● WORK TASK
Among the lines below, restate word for word only those from the line with "abbrev afterWait (s" through the line with "by simp [waitsLeft, hp, isWait];", with both end lines kept.

● SUPPLIED INFORMATION
theorem pressRelease_errs_or_sends (row col : BitVec 8) (k : Half) (go : State → State) (s : State) :
    EndsInError (pressRelease row col k go s) ∨
      ∃ p pin, pressRelease row col k go s = go (pinSent s p pin false s.phase) := by
  rcases resolveCoord_cases s.cfg row col with ⟨port, pin, -, -, -, hr⟩ | hr
  · rw [pressRelease_of k go s hr]
    exact (setPin_errs_or_sends port pin false k go s).imp_right fun ⟨p, h⟩ => ⟨p, pin, h⟩
  · rw [pressRelease, hr]
    exact .inl ⟨rfl, nofun⟩

/-- The state after a wait of `n` ticks for the duration `d` (60_exceptions.md R220). -/
abbrev afterWait (s : State) (d : Word) (n : Nat) : State :=
  { s with now := s.now + n, trace := s.trace ++ [.wait d s.now (s.now + n)], waitScript := s.waitScript.rest }

theorem waitThen_errs_or_waits (d : Word) (k : Half) (go : State → State) (s : State) :
    EndsInError (waitThen d k go s) ∨ ∃ n, d.toNat ≤ n ∧ waitThen d k go s = go (afterWait s d n) := by
  rcases waitThen_cases d k go s with ⟨-, -, h⟩ | ⟨-, h⟩ <;> rw [h]
  · exact .inl ⟨rfl, nofun⟩
  · refine .inr ⟨d.toNat + (s.waitScript.head Config.freeWait).slack, Nat.le_add_right .., ?_⟩
    simp only [Nat.add_assoc]

/-- A micro-step of a sequence that brought no error: its frame or its wait is accounted for, and the sequence goes on
or has ended with the number of its coordinates. -/
structure SeqAdvances (coords : List Coord) (d ivl : Word) (s t : State) : Prop where
  accounts : Accounts d ivl s t
  next : t.cmd = s.cmd ∨ t.cmd = none ∧ t.resp.value = countValue coords.length

section
variable {coords : List Coord} {d ivl : Word} {s t : State} {p : Port} {pin : BitVec 4} {n : Nat}

/-- ASSERT to HOLD is one frame. -/
theorem pinSent_hold_advances (hp : s.phase = .assert) : SeqAdvances coords d ivl s (pinSent s p pin true .hold) where
  accounts := ⟨_, rfl, by simp [framesLeft, hp, isXfer]; omega,
    by simp [waitsLeft, hp, isWait], by simp [ticksLeft, hp]⟩
  next := .inl rfl

/-- HOLD to RELEASE is one wait of at least the duration. -/
theorem afterWait_release_advances (hp : s.phase = .hold) (hn : d.toNat ≤ n) :
    SeqAdvances coords d ivl s { afterWait s d n with phase := .release } where
  accounts := ⟨_, rfl, by simp [framesLeft, hp, isXfer],
    by simp [waitsLeft, hp, isWait]; omega, by simp [ticksLeft, hp]; omega⟩
  next := .inl rfl

/-- RELEASE to GAP, or to the end after the last coordinate, is one frame. -/
theorem afterPress_advances (hc : s.cmd = some (.pressSeq coords d ivl)) (hp : s.phase = .release)
    (hidx : s.idx < coords.length) :
    SeqAdvances coords d ivl s (afterPress coords.length (pinSent s p pin false s.phase)) := by
  rw [afterPress_eq (s := s) (u := pinSent s p pin false s.phase) rfl hidx]
  split
  · exact ⟨⟨_, rfl, by simp [framesLeft, hp, isXfer]; omega,
      by simp [waitsLeft, hp, isWait], by simp [ticksLeft, hp]⟩, .inl rfl⟩
  · next hlast =>
    have hnone : coordsFollowing s.cmd s.idx = 0 := by simp only [hc, coordsFollowing]; omega
    refine ⟨⟨_, List.append_assoc .., ?_, ?_, ?_⟩, .inr ⟨rfl, rfl⟩⟩
    · simp [framesLeft, hp, hnone, ended, List.countP_cons, isXfer]
    · simp [waitsLeft, hp, hnone, ended, isWait]
    · simp [ticksLeft, hp, hnone, ended]

/-- GAP to the next ASSERT is one wait of at least the interval, and one coordinate less follows. -/
theorem nextCoord_advances (hc : s.cmd = some (.pressSeq coords d ivl)) (hp : s.phase = .gap)
    (hnext : s.idx + 1 < coords.length) (hn : ivl.toNat ≤ n) :
    SeqAdvances coords d ivl s (nextCoord (afterWait s ivl n)) := by
  have hless : coordsFollowing s.cmd s.idx = coordsFollowing s.cmd (s.idx + 1) + 1 := by
    simp only [hc, coordsFollowing]; omega
  refine ⟨⟨_, rfl, ?_, ?_, ?_⟩, .inl rfl⟩
  · simp [framesLeft, hp, hless, isXfer]; omega
  · simp [waitsLeft, hp, hless, isWait]; omega
  · simp [ticksLeft, hp, hless, Nat.succ_mul]; omega

/-- A micro-step of a sequence in progress ends it with an error or advances it. -/
theorem exec_pressSeq_errs_or_advances (hi : BlockInv s) (hc : s.cmd = some (.pressSeq coords d ivl))
    (h : exec (.pressSeq coords d ivl) s = .next t) : EndsInError t ∨ SeqAdvances coords d ivl s t := by
  have hpos := (hi.position _ hc).2
  have hidx := idx_lt_of_positionOk hpos
  have hcoord := List.getElem?_eq_getElem hidx
  cases hp : s.phase with
  | idle => exact nomatch hc.symm.trans (hi.idle_iff.mp hp)
  | assert =>
    obtain rfl := Host.Outcome.next.inj ((exec_pressSeq_assert d ivl hp hcoord).symm.trans h)
    refine (pressAssert_errs_or_sends ..).imp_right ?_
    rintro ⟨p, pin, hsent⟩
    rw [hsent]
    exact pinSent_hold_advances hp
  | hold =>
    obtain rfl := Host.Outcome.next.inj ((exec_pressSeq_hold d ivl hp).symm.trans h)
    refine (waitThen_errs_or_waits ..).imp_right ?_
    rintro ⟨n, hn, hwaited⟩
    rw [pulseHold, hwaited]
    exact afterWait_release_advances hp hn
  | release =>
    obtain rfl := Host.Outcome.next.inj ((exec_pressSeq_release d ivl hp hcoord).symm.trans h)
    refine (pressRelease_errs_or_sends ..).imp_right ?_
    rintro ⟨p, pin, hsent⟩
    rw [hsent]
    exact afterPress_advances hc hp hidx
  | gap =>
    rw [hp] at hpos
    obtain ⟨_, _, _, ⟨⟩, hnext⟩ := (positionOk_gap_iff ..).mp hpos
    obtain rfl := Host.Outcome.next.inj ((exec_pressSeq_gap d ivl hp).symm.trans h)
    refine (waitThen_errs_or_waits ..).imp_right ?_
    rintro ⟨n, hn, hwaited⟩
    rw [hwaited]
    exact nextCoord_advances hc hp hnext hn

/-- The same of a step of the machine: the outside world's move before it sends nothing and only adds to the time. -/
theorem step_pressSeq_errs_or_advances (hi : BlockInv s) (hc : s.cmd = some (.pressSeq coords d ivl))
    (h : step s = .next t) : EndsInError t ∨ SeqAdvances coords d ivl s t := by
  have hp : s.phase ≠ .idle := fun hp => nomatch hc.symm.trans (hi.idle_iff.mp hp)
  refine (exec_pressSeq_errs_or_advances (worldMove_keeps_inv hi) hc (exec_of_step h hp hc)).imp_right fun hadv => ?_
  exact ⟨(worldMove_accounts s).trans hadv.accounts, hadv.next⟩

/-- A run of a sequence to its end with OK, by induction on the steps: each of them advances the sequence. -/
theorem run_pressSeq_accounts {k : Nat} (hi : BlockInv s) (hc : s.cmd = some (.pressSeq coords d ivl))
    (hrun : core.run (k + 1) s = .next t) (hbusy : ∀ j u, j ≤ k → core.run j s = .next u → u.phase ≠ .idle)
    (ht : t.phase = .idle) (hok : t.resp.status = .ok) :
    t.resp.value = countValue coords.length ∧ t.cmd = none ∧ Accounts d ivl s t := by
  induction k generalizing s with
  | zero =>
    obtain ⟨s1, hstep, hlast⟩ := run_inv 0 s t hrun
    obtain rfl : s1 = t := Host.Outcome.next.inj hlast
    have hnone : s1.cmd = none := (everyStepKeepsTheInvariant s s1 hi hstep).idle_iff.mp ht
    have hadv := (step_pressSeq_errs_or_advances hi hc hstep).resolve_left fun herr => herr.2 hok
    obtain hsame | ⟨-, hvalue⟩ := hadv.next
    · exact nomatch hc.symm.trans (hsame.symm.trans hnone)
    · exact ⟨hvalue, hnone, hadv.accounts⟩
  | succ k ih =>
    obtain ⟨s1, hstep, hrest⟩ := run_inv (k + 1) s t hrun
    have hi1 := everyStepKeepsTheInvariant s s1 hi hstep
    have hp1 : s1.phase ≠ .idle := hbusy 1 s1 (Nat.le_add_left ..) (run_step 0 s s1 hstep)
    have hadv := (step_pressSeq_errs_or_advances hi hc hstep).resolve_left fun herr => hp1 herr.1
    have hsame : s1.cmd = s.cmd := hadv.next.resolve_right fun hend => hp1 (hi1.idle_iff.mpr hend.1)
    obtain ⟨hvalue, hnone, haccounts⟩ := ih hi1 (hsame.trans hc) hrest fun j u hj hu =>
      hbusy (j + 1) u (Nat.succ_le_succ hj) ((run_step j s s1 hstep).trans hu)
    exact ⟨hvalue, hnone, hadv.accounts.trans haccounts⟩

end

/-- Settles O31: at ASSERT of the first coordinate all frames and waits of the sequence are left, at its end none. -/
theorem successfulSequenceSendsTwoFramesPerCoordinate :
    Obligations.SuccessfulSequenceSendsTwoFramesPerCoordinate := by
  intro k s t coords d ivl hi hp hidx hc hrun hbusy ht hok
  obtain ⟨hvalue, hnone, es, htrace, hframes, hwaits, hticks⟩ := run_pressSeq_accounts hi hc hrun hbusy ht hok
  obtain ⟨hframes', hwaits', hticks'⟩ := left_of_cmd_none (d := d) (ivl := ivl) hnone ht
  obtain ⟨m, hm⟩ : ∃ m, coords.length = m + 1 :=
    Nat.exists_eq_add_one.mpr (Nat.zero_lt_of_lt (idx_lt_of_positionOk (hi.position _ hc).2))
  have hfollowing : coordsFollowing s.cmd s.idx = m := by simp [hc, hidx, hm, coordsFollowing]
  rw [hframes', framesLeft, hfollowing, hp, framesOfPress] at hframes
  rw [hwaits', waitsLeft, hfollowing, hp, waitsOfPress] at hwaits
  rw [hticks', ticksLeft, hfollowing, hp, waitsOfPress, Nat.mul_add] at hticks
  refine ⟨hvalue, es, htrace, ?_, ?_, ?_⟩
  · omega
  · omega
  · rw [hm, Nat.succ_mul, Nat.add_sub_cancel]
    omega

end Sys2Proof.Machine
end

section
/-! The errors (60_exceptions.md R200 to R214): the RESP event of a micro-step tells how its instruction ended, a
closed session lets three commands end with OK, and no step from a state that satisfies the invariant faults. -/

namespace Sys2Proof.Machine

/-! ## The RESP event of a micro-step (00_scope.md R14) -/

/-- A RESP event that stands behind the trace of `s` in `t` is the end of the command: `t` is at IDLE and RESP holds
what the event reports. -/
def Reports (s t : State) : Prop :=
  ∀ (es : List Event) (e : Status) (v : Half) (a b : Nat), t.trace = s.trace ++ es → Event.resp e v a b ∈ es →
    t.phase = .idle ∧ t.resp = ⟨e, v⟩

section
variable {s t u : State} {es : List Event}

theorem reports_of_no_resp (ht : t.trace = s.trace ++ es) (hes : ∀ e v a b, Event.resp e v a b ∉ es) :
    Reports s t := by
  intro es' e v a b ht' hmem
  obtain rfl : es = es' := List.append_cancel_left (ht.symm.trans ht')
  exact absurd hmem (hes e v a b)

theorem reports_endCommand (status : Status) (value : Half) (hu : u.trace = s.trace ++ es)
    (hes : ∀ e v a b, Event.resp e v a b ∉ es) : Reports s (endCommand status value u) := by
  intro es' e v a b ht hmem
  rw [endCommand_trace, hu, List.append_assoc] at ht
  obtain rfl := List.append_cancel_left ht
  obtain hmem | hmem := List.mem_append.mp hmem
  · exact absurd hmem (hes e v a b)
  · obtain ⟨rfl, rfl, -⟩ := Event.resp.inj (List.mem_singleton.mp hmem)
    exact ⟨rfl, rfl⟩

end

/-- A micro-step of an instruction reports its end by one RESP event, and an instruction that goes on reports none. -/
theorem shape_reports {i : Instr} {s t : State} (h : Shape i s t) : Reports s t := by
  cases h with
  | latched n => exact reports_of_no_resp (List.append_nil _).symm (by simp)
  | quiet e v n => exact reports_endCommand e v (u := { s with idx := n }) (List.append_nil _).symm (by simp)
  | cleaned => exact reports_endCommand _ _ rfl (by simp)
  | sent r reg v rx val out dir =>
    exact reports_endCommand .ok val (u := { afterXfer s (busFrame s.cfg r reg v) with out := out, dir := dir })
      rfl (by simp)
  | sentOn reg v => exact reports_of_no_resp (afterXfer_trace ..) (by simp)
  | failed => exact reports_endCommand _ _ rfl (by simp)
  | waited => exact reports_of_no_resp rfl (by simp)
  | cut k n =>
    exact reports_endCommand .aborted k (u := { s with now := s.now + n, waitScript := s.waitScript.rest })
      (List.append_nil _).symm (by simp)

/-! ## The ends with an error (60_exceptions.md R200 to R212) -/

/-- How a micro-step from `s` ends its command with an error: by a test, with nothing changed but RESP; by its one
transfer, which failed; by ABORT in a wait. -/
inductive ErrorEnd (s : State) : Status → Half → State → Prop
  | refused (e : Status) (v : Half) (hb : e ≠ .busError) (ha : e ≠ .aborted) : ErrorEnd s e v (ended e v s)
  | failed (tx : Frame) (u : State) (v : Half) (hx : transferred tx s u)
      (hf : answerBytes (busAnswer s tx) = none) : ErrorEnd s .busError v (ended .busError v u)
  | cut (v : Half) (n : Nat) (hp : s.phase = .hold ∨ s.phase = .gap) (hl : s.params.allowAbort = true) :
      ErrorEnd s .aborted v (ended .aborted v { s with now := s.now + n, waitScript := s.waitScript.rest })

/-- A micro-step that leads to IDLE with a status other than OK is one of the three. -/
theorem shape_errorEnd {i : Instr} {s t : State} (h : Shape i s t) (ht : EndsInError t) :
    ErrorEnd s t.resp.status t.resp.value t := by
  obtain ⟨hidle, herr⟩ := ht
  cases h with
  | latched => cases hidle
  | quiet e v n hb ha hn =>
    obtain rfl := hn herr
    exact .refused e v hb ha
  | cleaned => exact absurd rfl herr
  | sent => exact absurd rfl herr
  | sentOn reg v rx out ph hw ho hr ha hp => rcases hp with ⟨-, rfl⟩ | ⟨-, rfl⟩ <;> cases hidle
  | failed r reg v k ho hr hv ha => exact .failed _ _ k (transferred_afterXfer s r reg v) ha
  | waited d slack n ph hp => rcases hp with ⟨-, rfl, -⟩ | ⟨-, rfl, -⟩ <;> cases hidle
  | cut k n hp hl => exact .cut k n hp hl

/-- A micro-step that reports an error has ended its command with it in one of the three ways. -/
theorem exec_errorEnd {i : Instr} {s t : State} {es : List Event} {e : Status} {v : Half} {a b : Nat}
    (h : exec i s = .next t) (ht : t.trace = s.trace ++ es) (hmem : Event.resp e v a b ∈ es) (he : e ≠ .ok) :
    ErrorEnd s e v t := by
  obtain ⟨hidle, hresp⟩ := shape_reports (exec_shape h) es e v a b ht hmem
  have hend := shape_errorEnd (exec_shape h) ⟨hidle, by rwa [hresp]⟩
  rwa [hresp] at hend

/-- Settles O41: neither a failed transfer nor ABORT ends a command with ValidationError, so a test did. -/
theorem validationErrorChangesNothingElse : Obligations.ValidationErrorChangesNothingElse := by
  intro i s t es v a b h ht hmem
  cases exec_errorEnd h ht hmem nofun with
  | refused => rfl

/-- Settles O42: a command ends with BusError only by its one transfer, which failed. -/
theorem busErrorLeavesTheCaches : Obligations.BusErrorLeavesTheCaches := by
  intro i s t es v a b h ht hmem
  cases exec_errorEnd h ht hmem nofun with
  | refused _ _ hb => exact absurd rfl hb
  | failed tx u _ hx hf => exact ⟨u, tx, hx, hf, rfl⟩

/-- Settles O43: a command ends with Aborted only by ABORT in a wait. -/
theorem abortOnlyCutsWaitsAndRevertsNothing : Obligations.AbortOnlyCutsWaitsAndRevertsNothing := by
  intro i s t es v a b h ht hmem
  cases exec_errorEnd h ht hmem nofun with
  | refused _ _ _ ha => exact absurd rfl ha
  | cut _ n hp hl => exact ⟨hp, hl, n, rfl⟩

/-! ## The closed session (60_exceptions.md R214) -/

/-- The command did not end in `t`, or it ended with an error. -/
def NotOk (t : State) : Prop := t.phase = .idle → t.resp.status ≠ .ok

theorem EndsInError.notOk {t : State} (h : EndsInError t) : NotOk t := fun _ => h.2

/-- A wait never ends its command with OK, when the command goes on after it. -/
theorem notOk_waitThen (d : Word) (k : Half) {go : State → State} (s : State) (hgo : ∀ u, (go u).phase ≠ .idle) :
    NotOk (waitThen d k go s) := by
  rcases waitThen_errs_or_waits d k go s with herr | ⟨n, -, hw⟩
  · exact herr.notOk
  · rw [hw]
    exact fun hidle => absurd hidle (hgo _)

● PROBLEM SOLUTION
abbrev afterWait (s : State) (d : Word) (n : Nat) : State :=
  { s with now := s.now + n, trace := s.trace ++ [.wait d s.now (s.now + n)], waitScript := s.waitScript.rest }

theorem waitThen_errs_or_waits (d : Word) (k : Half) (go : State → State) (s : State) :
    EndsInError (waitThen d k go s) ∨ ∃ n, d.toNat ≤ n ∧ waitThen d k go s = go (afterWait s d n) := by
  rcases waitThen_cases d k go s with ⟨-, -, h⟩ | ⟨-, h⟩ <;> rw [h]
  · exact .inl ⟨rfl, nofun⟩
  · refine .inr ⟨d.toNat + (s.waitScript.head Config.freeWait).slack, Nat.le_add_right .., ?_⟩
    simp only [Nat.add_assoc]

/-- A micro-step of a sequence that brought no error: its frame or its wait is accounted for, and the sequence goes on
or has ended with the number of its coordinates. -/
structure SeqAdvances (coords : List Coord) (d ivl : Word) (s t : State) : Prop where
  accounts : Accounts d ivl s t
  next : t.cmd = s.cmd ∨ t.cmd = none ∧ t.resp.value = countValue coords.length

section
variable {coords : List Coord} {d ivl : Word} {s t : State} {p : Port} {pin : BitVec 4} {n : Nat}

/-- ASSERT to HOLD is one frame. -/
theorem pinSent_hold_advances (hp : s.phase = .assert) : SeqAdvances coords d ivl s (pinSent s p pin true .hold) where
  accounts := ⟨_, rfl, by simp [framesLeft, hp, isXfer]; omega,
    by simp [waitsLeft, hp, isWait], by simp [ticksLeft, hp]⟩
  next := .inl rfl

/-- HOLD to RELEASE is one wait of at least the duration. -/
theorem afterWait_release_advances (hp : s.phase = .hold) (hn : d.toNat ≤ n) :
    SeqAdvances coords d ivl s { afterWait s d n with phase := .release } where
  accounts := ⟨_, rfl, by simp [framesLeft, hp, isXfer],
    by simp [waitsLeft, hp, isWait]; omega, by simp [ticksLeft, hp]; omega⟩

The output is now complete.